The regression model told us that there is a slight positive calcium-BMD relationship, but that the association is loose and explains very little. We saw some indicators of this in our correlation matrix for last assignment, but it is still surprising. Because this analysis is entirely cross-sectional, temporality is very unclear: dietary calcium in this data reflects dietary habits in the past 30 days, while bone mineral density is a product of years or a lifetime of dietary. This data can be further confounded, along the question of temporality, with confounding by indication – people who have higher dietary calcium levels may be specifically taking supplements or eating differently because they already have low bone mineral density, not to mention that other things like Vitamin D levels enable calcium metabolism.
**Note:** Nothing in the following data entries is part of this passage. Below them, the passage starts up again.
/-- V244: `atomic, funct5 = 00101`, rule R326; in range: illegal, no write. -/
theorem test_amoRsv_v244 :
    (ran 0#32 0x287322AF#32
        (((({ State.reset with mtvec := 0x80000200#32 }).setReg 6 0x80000100#32).setReg 7 0x00000001#32).write32 0x80000100#32 0x00000007#32)).map
      (fun t => (t.pc, t.mstatus, t.mcause, t.mtval)) =
      some (0x80000200#32, 0x00001800#32, 0x00000002#32, 0x80000000#32) := by decide

/-- V245: `atomic, funct5 = 00101`, rule R326; out of range: cause 7 wins. -/
theorem test_amoRsv_v245 :
    (ran 0#32 0x287322AF#32
        ((({ State.reset with mtvec := 0x80000200#32 }).setReg 6 0x00000000#32).setReg 7 0x00000001#32)).map
      (fun t => (t.pc, t.mstatus, t.mcause)) =
      some (0x80000200#32, 0x00001800#32, 0x00000007#32) := by decide

/-- V61: `load, funct3 = 011`, rule R196; out of range: access fault wins. -/
theorem test_loadRsv_v61 :
    (ran 0#32 0x00013283#32
        (({ State.reset with mtvec := 0x80000100#32 }).setReg 2 0x00000000#32)).map
      (fun t => (t.pc, t.mstatus, t.mcause)) =
      some (0x80000100#32, 0x00001800#32, 0x00000005#32) := by decide

/-- V62: `load, funct3 = 110 (`lwu`-shaped)`, rule R196; timer address: loads timerh, no exception. -/
theorem test_loadRsv_v62 :
    (ran 0#32 0x00016283#32
        (({ State.reset with timerl := 0x89ABCDEF#32, timerh := 0x01234567#32 }).setReg 2 0x1100BFFC#32)).map
      (fun t => t.reg 5) =
      some 0x01234567#32 := by decide

/-- V80: `store, funct3 = 011`, rule R204; in range: illegal, nothing written. -/
theorem test_storeRsv_v80 :
    (ran 0#32 0x00513023#32
        ((({ State.reset with mtvec := 0x80000100#32 }).setReg 2 0x80000010#32).setReg 5 0xFFFFFFFF#32)).map
      (fun t => (t.pc, t.mstatus, t.mcause, t.mtval)) =
      some (0x80000100#32, 0x00001800#32, 0x00000002#32, 0x80000000#32) := by decide

/-- V81: `store, funct3 = 111`, rule R204; shutdown address: shuts down, no exception. -/
theorem test_storeRsv_v81 :
    (ran 0#32 0x00737023#32
        ((State.reset.setReg 6 0x11100000#32).setReg 7 0x00000009#32)).map
      (fun t => (t.outcome, t.pc)) =
      some (.shutdown 0x00000009#32, 0x80000004#32) := by decide

/-- V251: `all-zero word`, rule R147. -/
theorem test_illegal_v251 :
    (ran 0#32 0x00000000#32
        { State.reset with pc := 0x80000010#32, mtvec := 0x80000100#32, mstatus := 0x00000008#32 }).map
      (fun t => (t.pc, t.mstatus, t.mcause, t.mtval)) =
      some (0x80000100#32, 0x00001880#32, 0x00000002#32, 0x80000010#32) := by decide

/-- V215: `SYSTEM, funct3 = 100`, rule R298; illegal. -/
theorem test_illegal_v215 :
    (ran 0#32 0x00004073#32
        { State.reset with mtvec := 0x80000100#32 }).map
      (fun t => (t.pc, t.mstatus, t.mcause, t.mtval)) =
      some (0x80000100#32, 0x00001800#32, 0x00000002#32, 0x80000000#32) := by decide

/-! ## Fetch, timer, sleep and interrupt -/

/-- V246: `(fetch at pc outside the buffer)`, rule R145; cause 1; first address past the end. -/
theorem test_fetch_v246 :
    (stepped 0#32
        { State.reset with pc := 0x80001000#32, mtvec := 0x80000100#32 }).map
      (fun t => (t.pc, t.mstatus, t.mcause, t.mtval)) =
      some (0x80000100#32, 0x00001800#32, 0x00000001#32, 0x80001000#32) := by decide

/-- V248: `(fetch at misaligned pc)`, rule R145; cause 0 (mcause written with 0, its value already). -/
theorem test_fetch_v248 :
    (stepped 0#32
        { State.reset with pc := 0x80000042#32, mtvec := 0x80000100#32 }).map
      (fun t => (t.pc, t.mstatus, t.mtval)) =
      some (0x80000100#32, 0x00001800#32, 0x80000042#32) := by decide

/-- V249: `(fetch at misaligned pc outside the buffer)`, rule R145; range test first: cause 1. -/
theorem test_fetch_v249 :
    (stepped 0#32
        { State.reset with pc := 0x80001002#32, mtvec := 0x80000100#32 }).map
      (fun t => (t.pc, t.mstatus, t.mcause, t.mtval)) =
      some (0x80000100#32, 0x00001800#32, 0x00000001#32, 0x80001002#32) := by decide

/-- V250: `(last word of the buffer)`, rule R68; fetch range is [0, MEM_LEN), so the last word can be executed. -/
theorem test_fetch_v250 :
    (ran 0#32 0x00000013#32 { State.reset with pc := 0x80000FFC#32 }).map (fun t => t.pc) =
      some 0x80001000#32 := by decide

/-- V257: `Step(0xFFFFFFFF)`, rule R341; carry into timerh. -/
theorem test_timer_v257 :
    (ran 4294967295#32 0x00128293#32
        { State.reset with timerl := 0x00000002#32 }).map
      (fun t => (t.reg 5, t.cyclel, t.timerl, t.timerh)) =
      some (0x00000001#32, 0x00000001#32, 0x00000001#32, 0x00000001#32) := by decide

/-- V258: `Step(5)`, rule R342; TIMER = MATCH: not pending. -/
theorem test_timer_v258 :
    (ran 5#32 0x00128293#32
        { State.reset with timermatchl := 0x00000064#32, timerl := 0x0000005F#32 }).map
      (fun t => (t.reg 5, t.cyclel, t.timerl)) =
      some (0x00000001#32, 0x00000001#32, 0x00000064#32) := by decide

/-- V259: `Step(6)`, rule R342; pending, but mie = 0: instruction runs. -/
theorem test_timer_v259 :
    (ran 6#32 0x00128293#32
        { State.reset with timermatchl := 0x00000064#32, timerl := 0x0000005F#32 }).map
      (fun t => (t.reg 5, t.mip, t.cyclel, t.timerl)) =
      some (0x00000001#32, 0x00000080#32, 0x00000001#32, 0x00000065#32) := by decide

/-- V265: `Step(0)`, rules R30, R342; stale mip[7] is cleared before the gate; other mip bits kept. -/
theorem test_timer_v265 :
    (ran 0#32 0x00128293#32
        { State.reset with mip := 0xFFFFFFFF#32, mie := 0x00000080#32, mstatus := 0x00000008#32 }).map
      (fun t => (t.reg 5, t.mip, t.cyclel)) =
      some (0x00000001#32, 0xFFFFFF7F#32, 0x00000001#32) := by decide

/-- V261: `Step(6)`, rules R345, R351; interrupt taken: no instruction, cyclel unchanged. -/
theorem test_interrupt_v261 :
    (ran 6#32 0x00128293#32 due).map (fun t => (t.pc, t.mstatus, t.mepc, t.mcause)) =
      some (0x80000100#32, 0x00001880#32, 0x80000024#32, 0x80000007#32) := by decide

/-- V262: `Step(6)`, rule R351; from user mode. -/
theorem test_interrupt_v262 :
    (ran 6#32 0x00128293#32
        { due with mtvec := 0x80000100#32, priv := 0#2 }).map
      (fun t => (t.pc, t.mstatus, t.mepc, t.mcause)) =
      some (0x80000100#32, 0x00000080#32, 0x80000024#32, 0x80000007#32) := by decide

/-- V266: `Step(10)`, rule R343; asleep: only the timer moves. -/
theorem test_sleep_v266 :
    (ran 10#32 0x00128293#32
        { State.reset with sleep := true, timermatchl := 0x00000064#32, timerl := 0x00000032#32 }).map
      (fun t => (t.outcome, t.timerl)) =
      some (.sleeping, 0x0000003C#32) := by decide

/-- V268: `Step(60)`, rule R343; wakes without enable: the instruction runs in the same step. -/
theorem test_sleep_v268 :
    (ran 60#32 0x00128293#32
        { State.reset with sleep := true, timermatchl := 0x00000064#32, timerl := 0x00000032#32 }).map
      (fun t => (t.reg 5, t.mip, t.cyclel, t.timerl, t.sleep)) =
      some (0x00000001#32, 0x00000080#32, 0x00000001#32, 0x0000006E#32, false) := by decide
ANOVA is useful to identify if there is a significant difference in mean of a continuous variable across a categorical variable. Additional post-hoc tests can give insight into the extent to which the categorical variable explains variance in the continuous variable, which categorical variables differ, and directionality. SLR is useful, alongside correlation, in measuring the association between two continuous variables. It is particularly useful because SLR can offer insight into both the magnitude of the association (for each unit of change in the predictor, how much change is expected in the outcome), and the goodness of fit.
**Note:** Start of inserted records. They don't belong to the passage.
-- ==== Sys2Proof/Machine/Header.lean ====
section
/-! DEFINITION. The preamble codec, the standard-config codec and the EEPROM size scaling
(41_header_codecs.md R141 to R157; layouts 30_encoding.md R81, R82). -/

namespace Sys2Proof.Machine

/-- `PRE` from the 16 bytes `P` (41_header_codecs.md R141); byte 15 is not stored. -/
def loadPreamble (p : Bytes) (cv : CsumValid) : Preamble :=
  { pdiCtrl := rd16 p 0, pdiConf := rd16 p 2, syncImpulse := rd16 p 4, pdiConf2 := rd16 p 6,
    stationAlias := rd16 p 8, rsvd0 := rd8 p 10, rsvd1 := rd8 p 11, rsvd2 := rd8 p 12, rsvd3 := rd8 p 13,
    checksum := rd8 p 14, csumValid := cv }

/-- `H`, the 14 bytes before the checksum word; the reserved bytes are written as 0x00 (41_header_codecs.md R145,
R146). -/
def preambleHead (r : Preamble) : Bytes :=
  le16 r.pdiCtrl ++ (le16 r.pdiConf ++ (le16 r.syncImpulse ++ (le16 r.pdiConf2 ++ (le16 r.stationAlias ++ zeros 4))))

/-- `H ++ K`: the stored checksum byte, then 0x00 (41_header_codecs.md R145, R147). -/
def encodePreamble (r : Preamble) : Bytes := preambleHead r ++ [r.checksum, 0]

/-- `CFG` from the 112 bytes `C`; the two reserved runs are ignored (41_header_codecs.md R151). -/
def loadStdConfig (c : Bytes) : StdConfig :=
  { vendorId := rd32 c 0, productId := rd32 c 4, revisionId := rd32 c 8, serial := rd32 c 12,
    bsRxAddr := rd16 c 24, bsRxSize := rd16 c 26, bsTxAddr := rd16 c 28, bsTxSize := rd16 c 30,
    stdRxAddr := rd16 c 32, stdRxSize := rd16 c 34, stdTxAddr := rd16 c 36, stdTxSize := rd16 c 38,
    mbxProto := rd16 c 40, eepromCode := rd16 c 108, version := rd16 c 110 }

/-- The 112 bytes of `CFG`; the reserved runs are written as zeros (41_header_codecs.md R152). -/
def encodeStdConfig (g : StdConfig) : Bytes :=
  le32 g.vendorId ++ (le32 g.productId ++ (le32 g.revisionId ++ (le32 g.serial ++ (zeros 8
    ++ (le16 g.bsRxAddr ++ (le16 g.bsRxSize ++ (le16 g.bsTxAddr ++ (le16 g.bsTxSize
    ++ (le16 g.stdRxAddr ++ (le16 g.stdRxSize ++ (le16 g.stdTxAddr ++ (le16 g.stdTxSize
    ++ (le16 g.mbxProto ++ (zeros 66 ++ (le16 g.eepromCode ++ le16 g.version)))))))))))))))

/-- `eeprom_bytes(code) = (code << 7) + 0x80` (41_header_codecs.md R156). -/
def eepromBytes (code : U16) : Nat := code.toNat * 128 + 128

/-- `eeprom_code(bytes) = (bytes - 0x80) >> 7`, refused below 0x80 (41_header_codecs.md R156; log 15). -/
def eepromCode (bytes : Nat) : Option Nat := if bytes < 128 then none else some ((bytes - 128) / 128)

end Sys2Proof.Machine
end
ANOVA can help us identify categorical variables that may affect the mean – sex, or education. While SLR allows us to dig into multiple continuous variables – like the various dietary intake habits and how they affect continuous variables of health outcomes, like BMD.
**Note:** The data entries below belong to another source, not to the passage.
/-- DECODE of an image: 16 preamble bytes, 112 config bytes, sections the walker accepts, the terminator, and any bytes
behind it. It ends ok with the registers loaded, the nodes and the diagnostics in image order, and the cursor behind
the terminator (44_walker.md R260 to R273). -/
def Obligations.DecodeLoadsEveryAcceptedImage : Prop :=
  ∀ (n : U32) (s : State) (p c : Bytes) (secs : List (U16 × Bytes)) (rest : Bytes),
    p.length = 16 → c.length = 112 → (∀ x ∈ secs, sectionAccepted x.1 x.2 = true) →
    (List.range n.toNat).map (fun k => inByte s.input k) = p ++ (c ++ (sectionsImage secs ++ rest)) →
    n.toNat ≤ s.config.inCap.toNat →
    withinCap s.config.catCap (imageNodes secs).length = true →
    withinCap s.config.diagCap
      (headerDiags p ++ imageDiags 128 secs).length = true →
    ∃ t, exec (.decode n) s = .next t ∧ t.status = 0 ∧ t.err = { code := 0, secType := 0, pos := 0 } ∧
      t.pre = loadPreamble p (if crcFold 0xFF p = 0 then .valid else .invalid) ∧ t.cfg = loadStdConfig c ∧
      t.cats = imageNodes secs ∧
      t.diags = headerDiags p ++ imageDiags 128 secs ∧
      t.w.phase = .terminal ∧ t.w.pos.toNat = 128 + (sectionsImage secs).length ∧ t.outValid = false ∧
      t.rsp = { status := 0, val0 := t.w.pos, val1 := BitVec.ofNat 32 t.diags.length, result := .none } ∧
      t.crc = s.crc ∧ t.e = s.e ∧ t.input = s.input ∧ t.host = s.host ∧ t.config = s.config

/-- DECODE as one command is the small-step machine run to its end: that many steps of the machine from the started
walk reach the state DECODE answers (00_scope.md R11, 44_walker.md R260). -/
def Obligations.DecodeIsItsSmallSteps : Prop :=
  ∀ (n : U32) (s : State), n.toNat ≤ s.config.inCap.toNat →
    ∃ k, k ≤ n.toNat / 4 + 4 ∧ Host.Core.run Sys2Proof.core k (startDecode n s) = exec (.decode n) s

/-- DECODE depends on the bytes `IN[0..n)` alone: two contents of IN that agree there give the same result
(44_walker.md R277). -/
def Obligations.DecodeReadsOnlyItsInput : Prop :=
  ∀ (n : U32) (s : State) (m m' : Memory), (∀ a, a < n.toNat → inByte m a = inByte m' a) →
    ∃ t : State, exec (.decode n) { s with input := m } = .next { t with input := m } ∧
      exec (.decode n) { s with input := m' } = .next { t with input := m' }

/-- The cursor in the section loop: it advances by at least 4 within the input while the loop goes on, by 2 at the
terminator, and stays at a fatal error (44_walker.md R275, R276). -/
def Obligations.CursorIsMonotonicAndBounded : Prop :=
  ∀ s : State, s.w.phase = .inSection → s.w.pos.toNat ≤ s.w.limit.toNat →
    ∃ t, step s = .next t ∧ t.w.limit = s.w.limit ∧
      (t.w.phase = .inSection ∧ s.w.pos.toNat + 4 ≤ t.w.pos.toNat ∧ t.w.pos.toNat ≤ s.w.limit.toNat ∨
        t.w.phase = .terminal ∧ t.w.pos.toNat = s.w.pos.toNat + 2 ∧ t.w.pos.toNat ≤ s.w.limit.toNat ∨
        t.w.phase = .failed ∧ t.w.pos = s.w.pos)

/-! ## ENCODE -/

/-- ENCODE, code 0x11, writes the image: header, the nodes that are not suppressed in list order, the terminator; OUT
holds exactly those bytes, OUT_LEN and E.wpos are their number, and the image is not changed (45_writer.md R290, R304).
Bit 0 of `opts` suppresses type 50, bit 1 type 51, bit 2 type 60, and nothing suppresses another type (30_encoding.md
R100, 45_writer.md R295, R296). -/
def Obligations.EncodeWritesTheImage : Prop :=
  (∀ a b c : U32, decode (.command ⟨0x11, a, b, c⟩) = .ok (.encode a b)) ∧
  ∀ (cap opts : U32) (s : State) (skip : U16 → Bool),
    (∀ t : U16, skip t = true ↔ t.toNat = 50 ∧ opts.getLsbD 0 = true ∨ t.toNat = 51 ∧ opts.getLsbD 1 = true ∨
      t.toNat = 60 ∧ opts.getLsbD 2 = true) →
    cap.toNat ≤ s.config.outCapMax.toNat → opts.toNat < 8 →
    eepromBytes s.cfg.eepromCode ≤ cap.toNat → checksumConsistent s.pre = true →
    (∀ c ∈ s.cats, nodeEncodable skip c = true) → (encodedImage skip s).length ≤ cap.toNat →
    ∃ t, exec (.encode cap opts) s = .next t ∧ t.status = 0 ∧ t.outValid = true ∧
      t.outLen.toNat = (encodedImage skip s).length ∧ (∀ a, outByte t.out a = (encodedImage skip s)[a]?) ∧
      t.e.wpos = t.outLen ∧ t.err = { code := 0, secType := 0, pos := 0 } ∧
      t.rsp = { status := 0, val0 := t.outLen, val1 := 0, result := .none } ∧
      t.pre = s.pre ∧ t.cfg = s.cfg ∧ t.cats = s.cats ∧ t.crc = s.crc ∧ t.diags = s.diags ∧ t.w = s.w ∧
      t.input = s.input ∧ t.host = s.host ∧ t.config = s.config

/-- ENCODE's errors in program order (45_writer.md R306): the refusal; the precheck; the checksum; then at the first
node that is not suppressed (R295, R296) and cannot be written UnimplementedCategory, SectionTooLarge or BufferTooSmall;
then the terminator. The response is `(code, 0, 0)`, the image and the cursor before the failing unit stay, OUT_VALID
is 0 (R305). -/
def Obligations.EncodeErrorsInProgramOrder : Prop :=
  ∀ (cap opts : U32) (s : State) (skip : U16 → Bool),
    (∀ t : U16, skip t = true ↔ t.toNat = 50 ∧ opts.getLsbD 0 = true ∨ t.toNat = 51 ∧ opts.getLsbD 1 = true ∨
      t.toNat = 60 ∧ opts.getLsbD 2 = true) →
    (s.config.outCapMax.toNat < cap.toNat ∨ 8 ≤ opts.toNat → exec (.encode cap opts) s = .next (afterRefusal 0x31 s)) ∧
    (cap.toNat ≤ s.config.outCapMax.toNat → opts.toNat < 8 →
      (cap.toNat < eepromBytes s.cfg.eepromCode →
        ∃ t, exec (.encode cap opts) s = .next t ∧ encodeFailed 0x22 0 0 0 s t) ∧
      (eepromBytes s.cfg.eepromCode ≤ cap.toNat →
        (checksumConsistent s.pre = false →
          ∃ t, exec (.encode cap opts) s = .next t ∧ encodeFailed 0x21 0 14 0 s t) ∧
        (checksumConsistent s.pre = true →
          (∀ (front back : List Category) (c : Category) (at_ : Nat), s.cats = front ++ c :: back →
            (∀ d ∈ front, nodeEncodable skip d = true) → at_ = 128 + (front.flatMap (nodeImage skip)).length →
            at_ ≤ cap.toNat → skip c.type = false →
            ∀ code : Byte,
              (c.type = 20 ∧ code = 0x12 ∨
                c.type ≠ 20 ∧ 131070 < (encodePayload c.payload).length ∧ code = 0x23 ∨
                c.type ≠ 20 ∧ (encodePayload c.payload).length ≤ 131070 ∧
                  cap.toNat < at_ + 4 + (encodePayload c.payload).length ∧ code = 0x22) →
              ∃ t, exec (.encode cap opts) s = .next t ∧
                encodeFailed code c.type (BitVec.ofNat 32 at_) (BitVec.ofNat 32 at_) s t) ∧
          ((∀ d ∈ s.cats, nodeEncodable skip d = true) → (encodedImage skip s).length - 2 ≤ cap.toNat →
            cap.toNat < (encodedImage skip s).length →
            ∃ t, exec (.encode cap opts) s = .next t ∧
              encodeFailed 0x22 0xFFFF (BitVec.ofNat 32 ((encodedImage skip s).length - 2))
                (BitVec.ofNat 32 ((encodedImage skip s).length - 2)) s t))))

/-- No byte of OUT at or above `cap` is ever written: after an ENCODE that ended ok OUT has values exactly below
OUT_LEN, which is at most `cap`; the cursor never passes `cap` (45_writer.md R303, 20_memory.md R62). -/
def Obligations.EncodeStaysBelowTheCapacity : Prop :=
  ∀ (cap opts : U32) (s t : State), exec (.encode cap opts) s = .next t →
    (t.status = 0 → t.outValid = true ∧ t.outLen.toNat ≤ cap.toNat ∧
      ∀ a, (outByte t.out a).isSome = true ↔ a < t.outLen.toNat) ∧
    (t.status ≠ 0x31 → t.e.wpos.toNat ≤ cap.toNat)

/-- Every preamble ENCODE emits folds to 0, so decoding it gives Valid (41_header_codecs.md R148). -/
def Obligations.EmittedPreambleFoldsToZero : Prop :=
  ∀ (cap opts : U32) (s t : State), exec (.encode cap opts) s = .next t → t.status = 0 →
    ∃ b : Bytes, b.length = 16 ∧ (∀ k, k < 16 → outByte t.out k = b[k]?) ∧ crcFold 0xFF b = 0 ∧ checksumFlag b = .valid

/-- Byte-exact round trip (45_writer.md R313): DECODE of a well-formed image followed by ENCODE gives the image back,
less the sections of the types that `opts` suppresses: 50 by bit 0, 51 by bit 1, 60 by bit 2 (R295, R296). -/
def Obligations.DecodeThenEncodeRoundTrip : Prop :=
  ∀ (s : State) (n cap opts : U32) (p c : Bytes) (secs : List (U16 × Bytes)) (skip : U16 → Bool) (img : Bytes),
    (∀ t : U16, skip t = true ↔ t.toNat = 50 ∧ opts.getLsbD 0 = true ∨ t.toNat = 51 ∧ opts.getLsbD 1 = true ∨
      t.toNat = 60 ∧ opts.getLsbD 2 = true) →
    canonicalPreamble p = true → canonicalStdConfig c = true →
    (∀ x ∈ secs, payloadWf x.2 = true ∧ x.1 ∈ codecTypes ∧ canonicalPayload x.1 x.2 = true) →
    (List.range n.toNat).map (fun k => inByte s.input k) = p ++ (c ++ sectionsImage secs) →
    n.toNat ≤ s.config.inCap.toNat → withinCap s.config.catCap secs.length = true →
    opts.toNat < 8 →
    img = p ++ (c ++ sectionsImage (secs.filter (fun x => !(skip x.1)))) →
    img.length ≤ cap.toNat → eepromBytes (rd16 c 108) ≤ cap.toNat → cap.toNat ≤ s.config.outCapMax.toNat →
    ∃ t u, exec (.decode n) s = .next t ∧ t.status = 0 ∧ t.w.pos = n ∧ t.diags = [] ∧
      exec (.encode cap opts) t = .next u ∧ u.status = 0 ∧ u.outLen.toNat = img.length ∧ ∀ a, outByte u.out a = img[a]?

/-! ## The registry and the string table -/

/-- APPEND, code 0x20, stores the section it is handed (42_registry.md R170, R171): its tests in order, the decoded node at the
tail, and the index of the new node as the answer. A full registry is refused with RegistryFull, 0x33. -/
def Obligations.AppendStoresTheSection : Prop :=
  (∀ a b c : U32, decode (.command ⟨0x20, a, b, c⟩) = .ok (.append a b)) ∧
  ∀ (a len : U32) (s : State) (b : Bytes), b = (List.range len.toNat).map (fun k => inByte s.input (a.toNat + k)) →
    (s.config.inCap.toNat < a.toNat + len.toNat ∨ len.toNat < 4 ∨ len.toNat ≠ 4 + 2 * (rd16 b 2).toNat ∨
        rd16 b 0 ∉ ([10, 20, 30, 40, 41, 50, 51, 60] : List U16) → exec (.append a len) s = .next (afterRefusal 0x31 s)) ∧
    (a.toNat + len.toNat ≤ s.config.inCap.toNat → len.toNat = 4 + 2 * (rd16 b 2).toNat → rd16 b 0 ∈ ([10, 20, 30, 40, 41, 50, 51, 60] : List U16) →
      (s.config.catCap = some s.cats.length → exec (.append a len) s = .next (afterRefusal 0x33 s)) ∧
      (s.config.catCap ≠ some s.cats.length →
        (rd16 b 0 ≠ 20 → decodePayload (rd16 b 0) (b.drop 4) = none →
          exec (.append a len) s = .next (afterRefusal 0x31 s)) ∧
        (∀ v : Payload, rd16 b 0 = 20 ∧ v = .datatypes ∨ rd16 b 0 ≠ 20 ∧ decodePayload (rd16 b 0) (b.drop 4) = some v →
          exec (.append a len) s = .next (finish (BitVec.ofNat 32 s.cats.length) 0 .none
            { s with cats := s.cats ++ [{ type := rd16 b 0, sizeBytes := 2 * (rd16 b 2).toNat, payload := v }] }))))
As with last assignment, I ran into some trouble initially accessing specific items from stored objects. The models in particular are lists with a variety of different data structures inside of them - more lists, integers, dataframes, atomic vectors. My solution to this is trial and error in a simplified call, or a print statement in the console. But over the course of each assignment, I’ve found that I’m much quicker to identify what a structure is and how to interact with it, so it requires less trial and error, and winds up being less of a headache.